来源：互联网发布：暗黑黎明挂机软件编辑：程序博客网时间：2024/04/30 23:23

前言

在《Hadoop2.6.0运行mapreduce之推断（speculative）执行（上）》一文中对推断执行技术的背景进行了介绍，并且在Hadoop集群上做了一些测试以验证mapreduce框架的推断执行。最后还从源码分析的角度解读了DefaultSpeculator的初始化和启动过程，其中涉及DefaultSpeculator的实例化、LegacyTaskRuntimeEstimator的实例化及初始化、处理SpeculatorEvent事件的SpeculatorEventDispatcher、DefaultSpeculator收到类型为JOB_CREATE的SpeculatorEvent事件时的处理等内容。经过以上过程，实际只是完成了DefaultSpeculator的初始化，那么DefaultSpeculator是什么时候真正开始进行任务推断的呢？

任务实例启动与推断

当ResourceManager已经为作业分配并启动一个Container用于执行MRAppMaster后，MRAppMaster会获取当前job的所有task，并为每一个task创建一个TaskAttemptImpl对象，此对象代表task的一次运行尝试。当此次尝试已经分配了Container并且启动其task的时候，TaskAttemptImpl将收到TaskAttemptEventType.TA_CONTAINER_LAUNCHED类型的事件，进而对TaskAttemptImpl对象的状态进行迁移（有关状态机的实现，请参阅《Hadoop2.6.0中YARN底层状态机实现分析》一文），TaskAttemptImpl处理TaskAttemptEventType.TA_CONTAINER_LAUNCHED事件的相关迁移实现如下：

     // Transitions from the ASSIGNED state.     .addTransition(TaskAttemptStateInternal.ASSIGNED, TaskAttemptStateInternal.RUNNING,         TaskAttemptEventType.TA_CONTAINER_LAUNCHED,         new LaunchedContainerTransition())

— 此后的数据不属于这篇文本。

/-- The synchronisation words of R81, by major opcode `op` and the sub-function fields of `x`. -/
def decodeSync (op x : Nat) : Option Instr :=
  if op = 0x64 then
    if x / 2 ^ 6 % 2 ^ 18 = 0 then some (.fence (bf 3 x 3) (bf 3 x 0)) else
    none
  else
  if op = 0x65 then
    if x / 2 ^ 0 % 2 ^ 6 = 0 ∧ x / 2 ^ 12 % 2 ^ 6 = 0 then some (.bari (bf 6 x 18) (bf 6 x 6)) else
    if x / 2 ^ 0 % 2 ^ 6 = 1 ∧ x / 2 ^ 12 % 2 ^ 6 = 0 then some (.barv (bf 6 x 18) (bf 6 x 6)) else
    if x / 2 ^ 0 % 2 ^ 6 = 2 ∧ x / 2 ^ 12 % 2 ^ 12 = 0 then some (.bard (bf 6 x 6)) else
    if x / 2 ^ 0 % 2 ^ 6 = 3 ∧ x / 2 ^ 12 % 2 ^ 6 = 0 then some (.barw (bf 6 x 18) (bf 6 x 6)) else
    if x / 2 ^ 0 % 2 ^ 6 = 4 ∧ x / 2 ^ 12 % 2 ^ 6 = 0 then some (.bart (bf 6 x 18) (bf 6 x 6)) else
    none
  else
  if op = 0x66 then
    if x / 2 ^ 0 % 2 ^ 6 = 0 ∧ x / 2 ^ 10 % 2 ^ 8 = 0 then some (.qpush (bf 6 x 18) (bf 4 x 6)) else
    if x / 2 ^ 0 % 2 ^ 6 = 1 ∧ x / 2 ^ 10 % 2 ^ 8 = 0 then some (.qpop (bf 6 x 18) (bf 4 x 6)) else
    if x / 2 ^ 0 % 2 ^ 6 = 2 ∧ x / 2 ^ 10 % 2 ^ 2 = 0 ∧ x / 2 ^ 15 % 2 ^ 3 = 0 then some (.qpeek (bf 6 x 18) (bf 3 x 12) (bf 4 x 6)) else
    if x / 2 ^ 0 % 2 ^ 6 = 3 ∧ x / 2 ^ 10 % 2 ^ 14 = 0 then some (.qrel (bf 4 x 6)) else
    none
  else
  if op = 0x67 then
    if x / 2 ^ 0 % 2 ^ 12 = 0 ∧ x / 2 ^ 15 % 2 ^ 3 = 0 then some (.spawn (bf 6 x 18) (bf 3 x 12)) else
    if x / 2 ^ 0 % 2 ^ 6 = 1 ∧ x / 2 ^ 15 % 2 ^ 3 = 0 then some (.spawnDc (bf 6 x 18) (bf 3 x 12) (bf 6 x 6)) else
    none
  else
  if op = 0x68 then
    if x / 2 ^ 0 % 2 ^ 3 = 0 ∧ x / 2 ^ 23 % 2 ^ 1 = 0 then some (.fget (bf 7 x 16) (bf 8 x 8) (bf 5 x 3)) else
    if x / 2 ^ 0 % 2 ^ 3 = 1 ∧ x / 2 ^ 23 % 2 ^ 1 = 0 then some (.fput (bf 7 x 16) (bf 8 x 8) (bf 5 x 3)) else
    none
  else
  if op = 0x69 then
    if x / 2 ^ 0 % 2 ^ 12 = 0 then some (.dcnew (bf 6 x 18) (bf 6 x 12)) else
    if x / 2 ^ 0 % 2 ^ 18 = 1 then some (.dcdec (bf 6 x 18)) else
    none
  else
  if op = 0x6A then
    if x / 2 ^ 0 % 2 ^ 18 = 0 then some (.launch (bf 6 x 18)) else
    if x / 2 ^ 0 % 2 ^ 12 = 1 ∧ x / 2 ^ 14 % 2 ^ 4 = 0 then some (.evset (bf 6 x 18) (bf 2 x 12)) else
    if x / 2 ^ 0 % 2 ^ 12 = 2 ∧ x / 2 ^ 14 % 2 ^ 4 = 0 then some (.evclr (bf 6 x 18) (bf 2 x 12)) else
    if x / 2 ^ 0 % 2 ^ 12 = 3 ∧ x / 2 ^ 14 % 2 ^ 4 = 0 then some (.evwait (bf 6 x 18) (bf 2 x 12)) else
    none
  else
  if op = 0x6B then
    if x / 2 ^ 0 % 2 ^ 12 = 0 then some (.seqadd (bf 6 x 18) (bf 6 x 12)) else
    if x / 2 ^ 0 % 2 ^ 12 = 1 then some (.seqwait (bf 6 x 18) (bf 6 x 12)) else
    none
  else
  none

/-- The copy and fabric words of R81, by major opcode `op` and the sub-function fields of `x`. -/
def decodeCopy (op x : Nat) : Option Instr :=
  if op = 0x6C then
    if x / 2 ^ 0 % 2 ^ 6 = 0 then some (.tcopy (bf 6 x 18) (bf 6 x 12) (bf 6 x 6)) else
    if x / 2 ^ 0 % 2 ^ 6 = 1 then some (.tgath (bf 6 x 18) (bf 6 x 12) (bf 6 x 6)) else
    if x / 2 ^ 0 % 2 ^ 6 = 2 then some (.tscat (bf 6 x 18) (bf 6 x 12) (bf 6 x 6)) else
    if x / 2 ^ 0 % 2 ^ 6 = 3 then some (.tred (bf 6 x 18) (bf 6 x 12) (bf 6 x 6)) else
    if x / 2 ^ 0 % 2 ^ 6 = 4 then some (.tfill (bf 6 x 18) (bf 6 x 12) (bf 6 x 6)) else
    none
  else
  if op = 0x6D then
    if x / 2 ^ 0 % 2 ^ 6 = 0 then some (.nmc (bf 6 x 18) (bf 6 x 12) (bf 6 x 6)) else
    none
  else
  if op = 0x6E then
    if x / 2 ^ 0 % 2 ^ 2 = 0 ∧ x / 2 ^ 3 % 2 ^ 9 = 0 then some (.rld (bf 6 x 18) (bf 6 x 12) (bf 1 x 2)) else
    if x / 2 ^ 0 % 2 ^ 2 = 1 ∧ x / 2 ^ 3 % 2 ^ 9 = 0 then some (.rst (bf 6 x 18) (bf 6 x 12) (bf 1 x 2)) else
    if x / 2 ^ 0 % 2 ^ 2 = 2 then some (.ratom (bf 6 x 18) (bf 6 x 12) (bf 6 x 6) (bf 4 x 2)) else
    none
  else
  if op = 0x6F then
    if x / 2 ^ 0 % 2 ^ 6 = 0 then some (.cstep (bf 6 x 18) (bf 6 x 12) (bf 6 x 6)) else
    none
  else
  if op = 0x70 then
    if x / 2 ^ 4 % 2 ^ 20 = 0 then some (.cfence (bf 4 x 0)) else
    none
  else
  if op = 0x71 then
    if x / 2 ^ 0 % 2 ^ 12 = 0 then some (.alw (bf 6 x 18) (bf 6 x 12)) else
    none
  else
  if op = 0x72 then
    if x / 2 ^ 0 % 2 ^ 8 = 0 then some (.bralw (bf 6 x 18) (bf 10 x 8)) else
    none
  else
  if op = 0x73 then
    if x / 2 ^ 0 % 2 ^ 12 = 0 then some (.cwait (bf 6 x 18) (bf 6 x 12)) else
    none
  else
  none

/-- The matrix words of R81, by major opcode `op` and the sub-function fields of `x`. -/
def decodeMatrix (op x : Nat) : Option Instr :=
  if op = 0x74 then
    if x / 2 ^ 3 % 2 ^ 3 = 0 then some (.mloop (bf 6 x 18) (bf 6 x 12) (bf 6 x 6) (bf 3 x 0)) else
    none
  else
  if op = 0x75 then
    if x / 2 ^ 3 % 2 ^ 3 = 0 then some (.mstep (bf 6 x 18) (bf 6 x 12) (bf 6 x 6) (bf 3 x 0)) else
    none
  else
  if op = 0x76 then
    if x / 2 ^ 0 % 2 ^ 12 = 0 then some (.mfmt (bf 6 x 18) (bf 6 x 12)) else
    if x / 2 ^ 0 % 2 ^ 18 = 1 then some (.madr (bf 6 x 18)) else
    if x / 2 ^ 0 % 2 ^ 12 = 2 then some (.mcfg (bf 6 x 18) (bf 6 x 12)) else
    none
  else
  if op = 0x77 then
    if x / 2 ^ 0 % 2 ^ 18 = 0 then some (.mbatch (bf 6 x 18)) else
    if x / 2 ^ 0 % 2 ^ 18 = 1 then some (.mwait (bf 6 x 18)) else
    if x / 2 ^ 0 % 2 ^ 18 = 2 then some (.mest (bf 6 x 18)) else
    none
  else
  if op = 0x78 then
    if x / 2 ^ 3 % 2 ^ 21 = 0 then some (.mzero (bf 3 x 0)) else
    none
  else
  if op = 0x79 then
    if x / 2 ^ 3 % 2 ^ 9 = 0 then some (.mtld (bf 6 x 18) (bf 6 x 12) (bf 3 x 0)) else
    if x / 2 ^ 3 % 2 ^ 9 = 4 then some (.mtst (bf 6 x 18) (bf 6 x 12) (bf 3 x 0)) else
    none
  else
  if op = 0x7A then
    if x / 2 ^ 3 % 2 ^ 15 = 0 then some (.mfft (bf 6 x 18) (bf 3 x 0)) else
    none
  else
  if op = 0x7B then
    if x / 2 ^ 3 % 2 ^ 15 = 0 then some (.mtwid (bf 6 x 18) (bf 3 x 0)) else
    none
  else
  none

/-- The system words of R81, by major opcode `op` and the sub-function fields of `x`. -/
def decodeSystem (op x : Nat) : Option Instr :=
  if op = 0x7C then
    if x / 2 ^ 0 % 2 ^ 24 = 0 then some .retx else
    if x / 2 ^ 0 % 2 ^ 24 = 1 then some .park else
    if x / 2 ^ 0 % 2 ^ 24 = 2 then some .idle else
    if x / 2 ^ 0 % 2 ^ 24 = 3 then some .sev else
    if x / 2 ^ 0 % 2 ^ 24 = 4 then some .chalt else
    none
  else
  if op = 0x7D then
    if x / 2 ^ 0 % 2 ^ 6 = 0 then some (.sysr (bf 6 x 18) (bf 12 x 6)) else
    if x / 2 ^ 0 % 2 ^ 6 = 1 then some (.sysw (bf 6 x 18) (bf 12 x 6)) else
    if x / 2 ^ 0 % 2 ^ 12 = 2 then some (.tlbinv (bf 6 x 18) (bf 6 x 12)) else
    if x / 2 ^ 0 % 2 ^ 12 = 3 then some (.wpset (bf 6 x 18) (bf 6 x 12)) else
    none
  else
  if op = 0x7E then
    if x / 2 ^ 0 % 2 ^ 18 = 0 then some (.tsave (bf 6 x 18)) else
    if x / 2 ^ 0 % 2 ^ 18 = 1 then some (.trest (bf 6 x 18)) else
    none
  else
  none

/-- The instruction whose major opcode and sub-functions (R81) `x` holds, before the checks of its fields. -/
def decodeFields (x : Nat) : Option Instr :=
  let op := x / 2 ^ 24 % 2 ^ 7
  if op ≤ 0x0F then decodeControl op x else
  if op ≤ 0x1F then decodeUniform op x else
  if op ≤ 0x37 then decodeInteger op x else
  if op ≤ 0x4F then decodeFloat op x else
  if op ≤ 0x63 then decodeLane op x else
  if op ≤ 0x6B then decodeSync op x else
  if op ≤ 0x73 then decodeCopy op x else
  if op ≤ 0x7B then decodeMatrix op x else
  decodeSystem op x

/-- The instruction a word holds; `none` where R83 order 1 makes the word ILLEGAL by itself. -/
def decode (w : BitVec 32) : Option Instr :=
  match decodeFields w.toNat with
  | some i => if wf i then some i else none
  | none => none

根据《Hadoop2.6.0中YARN底层状态机实现分析》一文的内容，我们知道会最终调用LaunchedContainerTransition的transition方法，完成状态迁移，其实现逻辑中会

调用SpeculatorEvent的构造器，代码如下：

      taskAttempt.eventHandler.handle          (new SpeculatorEvent              (taskAttempt.attemptId, true, taskAttempt.clock.getTime()));

此处调用的SpeculatorEvent的构造器的实现如下：

  public SpeculatorEvent(TaskAttemptId attemptID, boolean flag, long timestamp) {    super(Speculator.EventType.ATTEMPT_START, timestamp);    this.reportedStatus = new TaskAttemptStatus();    this.reportedStatus.id = attemptID;    this.taskID = attemptID.getTaskId();  }

可以看到这里构造的SpeculatorEvent事件的类型是Speculator.EventType.ATTEMPT_START。根据《Hadoop2.6.0运行mapreduce之推断（speculative）执行（上）》一文中对于SpeculatorEventDispatcher的handle方法的介绍，SpeculatorEvent事件最终交由DefaultSpeculator的processSpeculatorEvent方法处理。Speculator.EventType.ATTEMPT_START类型的事件匹配的代码如下：

      case ATTEMPT_START:      {        LOG.info("ATTEMPT_START " + event.getTaskID());        estimator.enrollAttempt            (event.getReportedStatus(), event.getTimestamp());        break;      }

以默认的LegacyTaskRuntimeEstimator为例，这里实际调用了LegacyTaskRuntimeEstimator的父类StartEndTimesBase的enrollAttempt方法，代码如下：

  @Override  public void enrollAttempt(TaskAttemptStatus status, long timestamp) {    startTimes.put(status.id,timestamp);  }

其中startTimes用于缓存TaskAttemptId与TaskAttemptImpl实例启动的时间之间的映射，startTimes的类型定义如下：

  protected final Map<TaskAttemptId, Long> startTimes      = new ConcurrentHashMap<TaskAttemptId, Long>();

调用StartEndTimesBase的enrollAttempt方法的根本意义在于开启Estimator对此任务实例的监控。

任务实例更新与推断

每当任务实例在运行过程中向MRAppMaster汇报信息时，TaskAttemptImpl对象将会收到TaskAttemptEventType.TA_UPDATE类型的事件，此时TaskAttemptImpl的状态机相关的代码如下：

     // Transitions from RUNNING state.     .addTransition(TaskAttemptStateInternal.RUNNING, TaskAttemptStateInternal.RUNNING,         TaskAttemptEventType.TA_UPDATE, new StatusUpdater())     // 省略其它与TaskAttemptEventType.TA_UPDATE无关的状态迁移代码     // Transitions from COMMIT_PENDING state     .addTransition(TaskAttemptStateInternal.COMMIT_PENDING,         TaskAttemptStateInternal.COMMIT_PENDING, TaskAttemptEventType.TA_UPDATE,         new StatusUpdater())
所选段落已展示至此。